Supplied information Start Marker

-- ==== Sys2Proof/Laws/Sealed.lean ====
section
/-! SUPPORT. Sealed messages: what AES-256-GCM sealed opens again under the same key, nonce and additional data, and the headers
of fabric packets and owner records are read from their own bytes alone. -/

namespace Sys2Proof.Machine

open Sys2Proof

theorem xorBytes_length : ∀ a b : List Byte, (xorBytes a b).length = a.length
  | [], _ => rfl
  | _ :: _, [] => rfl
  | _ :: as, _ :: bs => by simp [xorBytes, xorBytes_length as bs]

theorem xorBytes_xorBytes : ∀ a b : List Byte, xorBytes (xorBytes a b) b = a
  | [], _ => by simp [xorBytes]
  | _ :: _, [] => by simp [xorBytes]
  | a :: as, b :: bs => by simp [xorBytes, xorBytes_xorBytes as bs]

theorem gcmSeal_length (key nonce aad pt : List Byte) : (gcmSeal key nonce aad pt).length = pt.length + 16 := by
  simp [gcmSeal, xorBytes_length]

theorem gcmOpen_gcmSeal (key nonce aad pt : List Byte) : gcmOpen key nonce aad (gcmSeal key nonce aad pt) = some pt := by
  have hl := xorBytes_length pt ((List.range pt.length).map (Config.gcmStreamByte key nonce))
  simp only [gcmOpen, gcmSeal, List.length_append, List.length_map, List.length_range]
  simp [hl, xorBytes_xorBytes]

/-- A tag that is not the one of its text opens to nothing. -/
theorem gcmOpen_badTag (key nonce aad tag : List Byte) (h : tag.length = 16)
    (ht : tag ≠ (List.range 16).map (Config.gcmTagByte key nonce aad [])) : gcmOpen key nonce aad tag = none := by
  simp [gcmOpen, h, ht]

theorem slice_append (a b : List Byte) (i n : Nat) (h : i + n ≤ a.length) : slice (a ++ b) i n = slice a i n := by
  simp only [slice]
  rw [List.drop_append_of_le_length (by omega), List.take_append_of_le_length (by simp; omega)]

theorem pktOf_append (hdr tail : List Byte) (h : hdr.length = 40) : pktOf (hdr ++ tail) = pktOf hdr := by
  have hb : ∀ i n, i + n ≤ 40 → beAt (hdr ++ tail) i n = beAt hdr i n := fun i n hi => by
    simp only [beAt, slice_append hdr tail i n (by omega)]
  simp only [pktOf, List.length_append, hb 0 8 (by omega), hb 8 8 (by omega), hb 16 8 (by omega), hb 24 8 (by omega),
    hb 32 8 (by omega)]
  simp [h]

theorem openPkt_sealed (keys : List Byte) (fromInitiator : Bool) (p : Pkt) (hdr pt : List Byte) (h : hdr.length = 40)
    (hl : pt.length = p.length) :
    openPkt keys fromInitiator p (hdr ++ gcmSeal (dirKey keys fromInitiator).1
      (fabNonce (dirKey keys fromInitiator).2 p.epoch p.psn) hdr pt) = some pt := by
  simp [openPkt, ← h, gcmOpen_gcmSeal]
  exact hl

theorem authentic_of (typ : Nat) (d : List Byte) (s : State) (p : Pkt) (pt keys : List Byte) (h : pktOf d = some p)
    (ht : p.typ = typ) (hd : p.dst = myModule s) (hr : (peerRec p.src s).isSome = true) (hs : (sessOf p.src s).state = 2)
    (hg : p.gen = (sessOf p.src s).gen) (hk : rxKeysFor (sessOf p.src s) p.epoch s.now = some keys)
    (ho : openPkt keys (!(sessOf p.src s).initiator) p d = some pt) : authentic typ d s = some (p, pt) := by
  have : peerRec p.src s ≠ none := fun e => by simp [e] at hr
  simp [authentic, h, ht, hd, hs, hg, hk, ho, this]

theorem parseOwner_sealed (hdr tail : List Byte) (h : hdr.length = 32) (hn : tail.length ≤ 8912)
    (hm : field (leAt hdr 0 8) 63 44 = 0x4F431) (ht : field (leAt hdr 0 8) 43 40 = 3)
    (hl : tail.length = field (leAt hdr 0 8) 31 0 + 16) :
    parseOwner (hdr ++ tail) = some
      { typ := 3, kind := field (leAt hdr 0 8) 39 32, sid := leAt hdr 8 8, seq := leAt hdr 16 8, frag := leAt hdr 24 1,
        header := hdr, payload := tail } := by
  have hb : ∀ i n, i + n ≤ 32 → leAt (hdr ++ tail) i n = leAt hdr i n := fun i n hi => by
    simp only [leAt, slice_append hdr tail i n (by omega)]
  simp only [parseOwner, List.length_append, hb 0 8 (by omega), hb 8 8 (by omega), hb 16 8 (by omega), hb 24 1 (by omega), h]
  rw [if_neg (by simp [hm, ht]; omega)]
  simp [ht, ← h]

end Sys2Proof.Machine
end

Supplied information End Marker
Supplied information Start Marker

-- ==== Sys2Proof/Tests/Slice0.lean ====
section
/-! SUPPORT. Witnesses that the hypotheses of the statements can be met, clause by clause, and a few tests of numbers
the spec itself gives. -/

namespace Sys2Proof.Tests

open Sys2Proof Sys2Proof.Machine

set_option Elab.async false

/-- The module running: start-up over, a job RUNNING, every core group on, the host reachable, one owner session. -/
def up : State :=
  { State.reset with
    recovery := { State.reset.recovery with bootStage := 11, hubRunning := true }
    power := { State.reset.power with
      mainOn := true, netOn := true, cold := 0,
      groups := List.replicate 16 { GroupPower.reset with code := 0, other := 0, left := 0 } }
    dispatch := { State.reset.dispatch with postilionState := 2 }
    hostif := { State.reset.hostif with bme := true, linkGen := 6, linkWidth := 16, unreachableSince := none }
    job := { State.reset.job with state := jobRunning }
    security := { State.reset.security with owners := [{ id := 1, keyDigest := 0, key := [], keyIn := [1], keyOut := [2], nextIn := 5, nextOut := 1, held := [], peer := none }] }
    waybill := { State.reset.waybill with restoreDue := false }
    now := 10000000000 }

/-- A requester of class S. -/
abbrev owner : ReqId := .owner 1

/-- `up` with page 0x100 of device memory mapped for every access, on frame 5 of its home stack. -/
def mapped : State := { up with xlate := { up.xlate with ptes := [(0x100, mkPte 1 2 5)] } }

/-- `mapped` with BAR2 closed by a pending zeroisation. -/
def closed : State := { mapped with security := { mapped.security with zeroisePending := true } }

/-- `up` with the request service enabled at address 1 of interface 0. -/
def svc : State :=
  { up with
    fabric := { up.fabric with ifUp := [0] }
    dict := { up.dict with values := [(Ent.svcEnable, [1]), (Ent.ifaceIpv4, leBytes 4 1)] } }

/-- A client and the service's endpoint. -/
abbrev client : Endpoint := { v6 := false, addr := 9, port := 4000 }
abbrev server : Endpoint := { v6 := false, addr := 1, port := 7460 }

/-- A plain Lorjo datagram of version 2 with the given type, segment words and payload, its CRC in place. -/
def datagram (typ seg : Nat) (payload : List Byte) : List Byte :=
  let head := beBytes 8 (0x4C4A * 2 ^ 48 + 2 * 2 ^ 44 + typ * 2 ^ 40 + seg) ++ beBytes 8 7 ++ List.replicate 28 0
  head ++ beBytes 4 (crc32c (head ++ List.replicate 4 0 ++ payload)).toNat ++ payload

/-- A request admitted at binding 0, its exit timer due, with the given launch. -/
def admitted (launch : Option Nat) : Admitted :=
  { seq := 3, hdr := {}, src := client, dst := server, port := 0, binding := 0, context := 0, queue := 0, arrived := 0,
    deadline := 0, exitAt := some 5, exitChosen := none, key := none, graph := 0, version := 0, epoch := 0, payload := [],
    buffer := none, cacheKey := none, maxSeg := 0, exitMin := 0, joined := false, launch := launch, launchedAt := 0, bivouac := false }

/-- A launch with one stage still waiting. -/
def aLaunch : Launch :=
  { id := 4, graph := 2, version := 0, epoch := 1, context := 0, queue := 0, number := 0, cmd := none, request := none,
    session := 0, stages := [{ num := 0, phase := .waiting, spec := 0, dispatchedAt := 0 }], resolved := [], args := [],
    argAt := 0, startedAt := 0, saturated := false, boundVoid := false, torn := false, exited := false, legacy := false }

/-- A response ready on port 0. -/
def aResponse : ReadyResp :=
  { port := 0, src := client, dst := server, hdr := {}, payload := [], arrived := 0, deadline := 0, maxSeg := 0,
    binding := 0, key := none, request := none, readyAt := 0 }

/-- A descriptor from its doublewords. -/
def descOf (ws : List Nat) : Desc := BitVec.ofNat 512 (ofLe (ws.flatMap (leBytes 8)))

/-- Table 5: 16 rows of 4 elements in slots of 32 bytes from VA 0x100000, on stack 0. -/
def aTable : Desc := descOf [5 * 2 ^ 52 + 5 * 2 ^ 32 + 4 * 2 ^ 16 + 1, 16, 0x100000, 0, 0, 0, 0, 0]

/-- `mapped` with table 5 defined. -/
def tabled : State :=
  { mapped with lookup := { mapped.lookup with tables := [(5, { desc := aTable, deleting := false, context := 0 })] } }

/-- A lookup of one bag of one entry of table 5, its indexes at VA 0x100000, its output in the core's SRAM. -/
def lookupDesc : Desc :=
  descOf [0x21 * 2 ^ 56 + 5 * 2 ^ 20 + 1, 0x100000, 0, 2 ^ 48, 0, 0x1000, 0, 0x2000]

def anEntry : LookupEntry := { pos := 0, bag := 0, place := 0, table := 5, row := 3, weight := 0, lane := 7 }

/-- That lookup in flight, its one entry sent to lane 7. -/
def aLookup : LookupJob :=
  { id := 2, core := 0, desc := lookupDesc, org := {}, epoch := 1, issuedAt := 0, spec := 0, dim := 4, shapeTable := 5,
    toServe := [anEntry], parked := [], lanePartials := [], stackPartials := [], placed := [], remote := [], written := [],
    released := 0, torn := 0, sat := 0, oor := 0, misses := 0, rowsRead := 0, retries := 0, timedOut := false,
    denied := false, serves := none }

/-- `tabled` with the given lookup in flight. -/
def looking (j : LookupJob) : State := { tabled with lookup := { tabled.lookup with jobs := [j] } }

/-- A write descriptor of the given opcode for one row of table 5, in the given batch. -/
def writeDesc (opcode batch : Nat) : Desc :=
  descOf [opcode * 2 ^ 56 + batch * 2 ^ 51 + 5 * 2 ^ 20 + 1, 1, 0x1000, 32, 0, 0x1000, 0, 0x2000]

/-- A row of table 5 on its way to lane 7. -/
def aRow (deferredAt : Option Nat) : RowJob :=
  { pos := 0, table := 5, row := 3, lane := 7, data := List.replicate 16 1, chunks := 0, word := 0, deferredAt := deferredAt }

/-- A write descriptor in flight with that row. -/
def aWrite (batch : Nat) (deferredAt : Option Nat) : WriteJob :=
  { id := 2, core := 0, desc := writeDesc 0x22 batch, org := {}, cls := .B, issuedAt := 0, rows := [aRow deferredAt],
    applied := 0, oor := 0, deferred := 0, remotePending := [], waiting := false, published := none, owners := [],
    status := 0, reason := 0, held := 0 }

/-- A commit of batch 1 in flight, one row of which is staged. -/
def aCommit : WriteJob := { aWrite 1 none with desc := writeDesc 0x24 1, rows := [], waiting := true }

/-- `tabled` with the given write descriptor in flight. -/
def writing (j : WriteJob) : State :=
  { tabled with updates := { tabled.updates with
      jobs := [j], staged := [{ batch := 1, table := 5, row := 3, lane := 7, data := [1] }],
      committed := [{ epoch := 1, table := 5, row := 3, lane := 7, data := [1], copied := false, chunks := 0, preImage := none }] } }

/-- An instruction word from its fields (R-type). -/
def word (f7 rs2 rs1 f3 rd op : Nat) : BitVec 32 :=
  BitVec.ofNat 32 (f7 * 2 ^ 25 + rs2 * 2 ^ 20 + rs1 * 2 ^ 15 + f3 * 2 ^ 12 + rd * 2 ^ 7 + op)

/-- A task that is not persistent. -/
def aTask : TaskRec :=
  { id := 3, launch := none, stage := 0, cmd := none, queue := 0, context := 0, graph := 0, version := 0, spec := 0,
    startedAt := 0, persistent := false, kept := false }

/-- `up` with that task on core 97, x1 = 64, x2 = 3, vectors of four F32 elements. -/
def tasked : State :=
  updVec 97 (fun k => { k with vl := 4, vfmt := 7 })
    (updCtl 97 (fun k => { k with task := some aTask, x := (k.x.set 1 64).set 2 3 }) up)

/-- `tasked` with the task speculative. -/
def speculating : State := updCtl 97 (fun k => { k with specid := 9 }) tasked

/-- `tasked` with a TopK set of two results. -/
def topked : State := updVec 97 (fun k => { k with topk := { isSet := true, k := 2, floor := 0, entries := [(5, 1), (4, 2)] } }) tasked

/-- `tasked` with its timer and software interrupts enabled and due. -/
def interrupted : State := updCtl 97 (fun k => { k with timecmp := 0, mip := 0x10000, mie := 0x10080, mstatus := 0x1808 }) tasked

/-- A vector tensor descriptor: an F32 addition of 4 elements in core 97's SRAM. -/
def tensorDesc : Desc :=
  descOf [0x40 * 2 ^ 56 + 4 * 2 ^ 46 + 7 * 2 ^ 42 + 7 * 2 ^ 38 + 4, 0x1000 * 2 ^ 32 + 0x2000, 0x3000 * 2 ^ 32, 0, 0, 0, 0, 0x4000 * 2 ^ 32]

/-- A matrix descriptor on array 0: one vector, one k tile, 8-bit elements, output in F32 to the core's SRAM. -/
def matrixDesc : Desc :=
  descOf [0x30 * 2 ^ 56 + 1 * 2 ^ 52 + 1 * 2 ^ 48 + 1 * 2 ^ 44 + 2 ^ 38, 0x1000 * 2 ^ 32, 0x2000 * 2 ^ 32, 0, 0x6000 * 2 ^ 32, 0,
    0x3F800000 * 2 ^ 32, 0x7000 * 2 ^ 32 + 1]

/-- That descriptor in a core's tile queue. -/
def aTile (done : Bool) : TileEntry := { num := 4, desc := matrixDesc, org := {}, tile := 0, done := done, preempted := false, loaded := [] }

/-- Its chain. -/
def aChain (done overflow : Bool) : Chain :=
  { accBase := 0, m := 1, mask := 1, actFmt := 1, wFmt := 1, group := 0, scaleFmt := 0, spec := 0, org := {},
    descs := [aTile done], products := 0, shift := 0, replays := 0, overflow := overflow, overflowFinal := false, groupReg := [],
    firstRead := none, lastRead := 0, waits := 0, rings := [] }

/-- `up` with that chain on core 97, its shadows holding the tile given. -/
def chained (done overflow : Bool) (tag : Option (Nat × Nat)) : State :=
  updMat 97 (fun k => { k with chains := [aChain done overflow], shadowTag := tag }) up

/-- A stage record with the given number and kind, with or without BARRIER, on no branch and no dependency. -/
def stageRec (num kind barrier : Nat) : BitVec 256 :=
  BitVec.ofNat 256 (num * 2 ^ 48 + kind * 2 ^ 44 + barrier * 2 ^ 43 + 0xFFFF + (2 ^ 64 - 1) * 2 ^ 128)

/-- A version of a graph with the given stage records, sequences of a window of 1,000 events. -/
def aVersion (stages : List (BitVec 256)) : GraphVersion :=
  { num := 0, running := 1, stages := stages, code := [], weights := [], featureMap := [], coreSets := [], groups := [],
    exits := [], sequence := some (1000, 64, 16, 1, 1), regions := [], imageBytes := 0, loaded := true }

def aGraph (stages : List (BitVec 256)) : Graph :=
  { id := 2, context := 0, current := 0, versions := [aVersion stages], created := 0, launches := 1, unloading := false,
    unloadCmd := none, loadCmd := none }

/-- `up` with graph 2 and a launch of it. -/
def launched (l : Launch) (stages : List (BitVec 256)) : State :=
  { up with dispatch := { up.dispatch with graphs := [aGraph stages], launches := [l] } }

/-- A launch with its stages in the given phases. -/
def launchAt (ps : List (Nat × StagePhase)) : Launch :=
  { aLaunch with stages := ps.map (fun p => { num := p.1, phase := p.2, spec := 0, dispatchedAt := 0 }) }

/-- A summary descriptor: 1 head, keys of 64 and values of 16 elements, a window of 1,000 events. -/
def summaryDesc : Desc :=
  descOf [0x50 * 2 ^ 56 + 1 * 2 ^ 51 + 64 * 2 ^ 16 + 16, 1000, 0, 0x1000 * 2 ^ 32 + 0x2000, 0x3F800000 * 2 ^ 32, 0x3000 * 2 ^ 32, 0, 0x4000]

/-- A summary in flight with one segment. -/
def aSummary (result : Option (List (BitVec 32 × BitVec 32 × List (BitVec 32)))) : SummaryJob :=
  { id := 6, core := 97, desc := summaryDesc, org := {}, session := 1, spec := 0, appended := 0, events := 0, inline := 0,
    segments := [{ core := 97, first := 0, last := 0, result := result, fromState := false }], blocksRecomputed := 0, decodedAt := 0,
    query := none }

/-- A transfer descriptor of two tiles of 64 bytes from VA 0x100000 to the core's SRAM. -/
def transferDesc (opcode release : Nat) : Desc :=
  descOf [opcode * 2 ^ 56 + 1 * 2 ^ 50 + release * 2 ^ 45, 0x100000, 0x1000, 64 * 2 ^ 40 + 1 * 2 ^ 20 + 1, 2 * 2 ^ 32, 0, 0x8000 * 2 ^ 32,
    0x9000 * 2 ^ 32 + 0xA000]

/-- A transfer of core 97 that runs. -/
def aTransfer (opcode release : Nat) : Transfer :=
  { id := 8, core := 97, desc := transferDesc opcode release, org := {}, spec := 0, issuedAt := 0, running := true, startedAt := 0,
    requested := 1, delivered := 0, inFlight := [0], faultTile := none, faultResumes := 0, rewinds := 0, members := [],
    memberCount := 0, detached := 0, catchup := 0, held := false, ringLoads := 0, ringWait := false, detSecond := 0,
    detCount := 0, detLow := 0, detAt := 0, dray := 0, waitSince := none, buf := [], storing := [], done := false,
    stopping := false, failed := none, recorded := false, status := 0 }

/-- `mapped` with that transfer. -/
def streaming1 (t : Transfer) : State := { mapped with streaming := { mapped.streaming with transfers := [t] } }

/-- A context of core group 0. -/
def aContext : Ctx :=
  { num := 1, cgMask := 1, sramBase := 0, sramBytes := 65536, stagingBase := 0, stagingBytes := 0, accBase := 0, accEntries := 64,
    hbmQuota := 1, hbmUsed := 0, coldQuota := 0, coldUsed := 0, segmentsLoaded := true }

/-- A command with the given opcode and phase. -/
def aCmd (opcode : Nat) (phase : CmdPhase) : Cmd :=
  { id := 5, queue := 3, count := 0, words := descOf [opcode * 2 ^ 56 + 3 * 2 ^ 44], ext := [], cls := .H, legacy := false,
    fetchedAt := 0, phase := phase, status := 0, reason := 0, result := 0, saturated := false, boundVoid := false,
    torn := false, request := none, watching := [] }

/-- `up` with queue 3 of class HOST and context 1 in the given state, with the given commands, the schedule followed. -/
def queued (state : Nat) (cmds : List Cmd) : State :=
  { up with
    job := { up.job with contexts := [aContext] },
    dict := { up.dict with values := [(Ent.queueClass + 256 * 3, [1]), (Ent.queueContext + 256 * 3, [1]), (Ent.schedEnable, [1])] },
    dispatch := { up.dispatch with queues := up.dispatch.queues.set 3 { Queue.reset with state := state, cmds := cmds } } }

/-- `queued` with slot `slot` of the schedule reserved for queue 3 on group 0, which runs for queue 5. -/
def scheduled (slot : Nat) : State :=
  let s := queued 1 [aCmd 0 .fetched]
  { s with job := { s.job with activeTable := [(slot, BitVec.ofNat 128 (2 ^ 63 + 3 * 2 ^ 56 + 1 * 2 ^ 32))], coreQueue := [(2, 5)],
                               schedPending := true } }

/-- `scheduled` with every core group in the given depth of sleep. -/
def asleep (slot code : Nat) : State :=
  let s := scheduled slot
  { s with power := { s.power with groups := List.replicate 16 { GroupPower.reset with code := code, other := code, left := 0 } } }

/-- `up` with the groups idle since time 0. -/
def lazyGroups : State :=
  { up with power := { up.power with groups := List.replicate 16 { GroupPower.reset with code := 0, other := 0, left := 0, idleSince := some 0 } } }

Supplied information End Marker

_What the task asks_
Could you transcribe the entries above word for word, from the line with "desc := transferDesc" down to the line with "s.job with activeTable", keeping both?

_Result of the task_
  { id := 8, core := 97, desc := transferDesc opcode release, org := {}, spec := 0, issuedAt := 0, running := true, startedAt := 0,
    requested := 1, delivered := 0, inFlight := [0], faultTile := none, faultResumes := 0, rewinds := 0, members := [],
    memberCount := 0, detached := 0, catchup := 0, held := false, ringLoads := 0, ringWait := false, detSecond := 0,
    detCount := 0, detLow := 0, detAt := 0, dray := 0, waitSince := none, buf := [], storing := [], done := false,
    stopping := false, failed := none, recorded := false, status := 0 }

/-- `mapped` with that transfer. -/
def streaming1 (t : Transfer) : State := { mapped with streaming := { mapped.streaming with transfers := [t] } }

/-- A context of core group 0. -/
def aContext : Ctx :=
  { num := 1, cgMask := 1, sramBase := 0, sramBytes := 65536, stagingBase := 0, stagingBytes := 0, accBase := 0, accEntries := 64,
    hbmQuota := 1, hbmUsed := 0, coldQuota := 0, coldUsed := 0, segmentsLoaded := true }

/-- A command with the given opcode and phase. -/
def aCmd (opcode : Nat) (phase : CmdPhase) : Cmd :=
  { id := 5, queue := 3, count := 0, words := descOf [opcode * 2 ^ 56 + 3 * 2 ^ 44], ext := [], cls := .H, legacy := false,
    fetchedAt := 0, phase := phase, status := 0, reason := 0, result := 0, saturated := false, boundVoid := false,
    torn := false, request := none, watching := [] }

/-- `up` with queue 3 of class HOST and context 1 in the given state, with the given commands, the schedule followed. -/
def queued (state : Nat) (cmds : List Cmd) : State :=
  { up with
    job := { up.job with contexts := [aContext] },
    dict := { up.dict with values := [(Ent.queueClass + 256 * 3, [1]), (Ent.queueContext + 256 * 3, [1]), (Ent.schedEnable, [1])] },
    dispatch := { up.dispatch with queues := up.dispatch.queues.set 3 { Queue.reset with state := state, cmds := cmds } } }

/-- `queued` with slot `slot` of the schedule reserved for queue 3 on group 0, which runs for queue 5. -/
def scheduled (slot : Nat) : State :=
  let s := queued 1 [aCmd 0 .fetched]
  { s with job := { s.job with activeTable := [(slot, BitVec.ofNat 128 (2 ^ 63 + 3 * 2 ^ 56 + 1 * 2 ^ 32))], coreQueue := [(2, 5)],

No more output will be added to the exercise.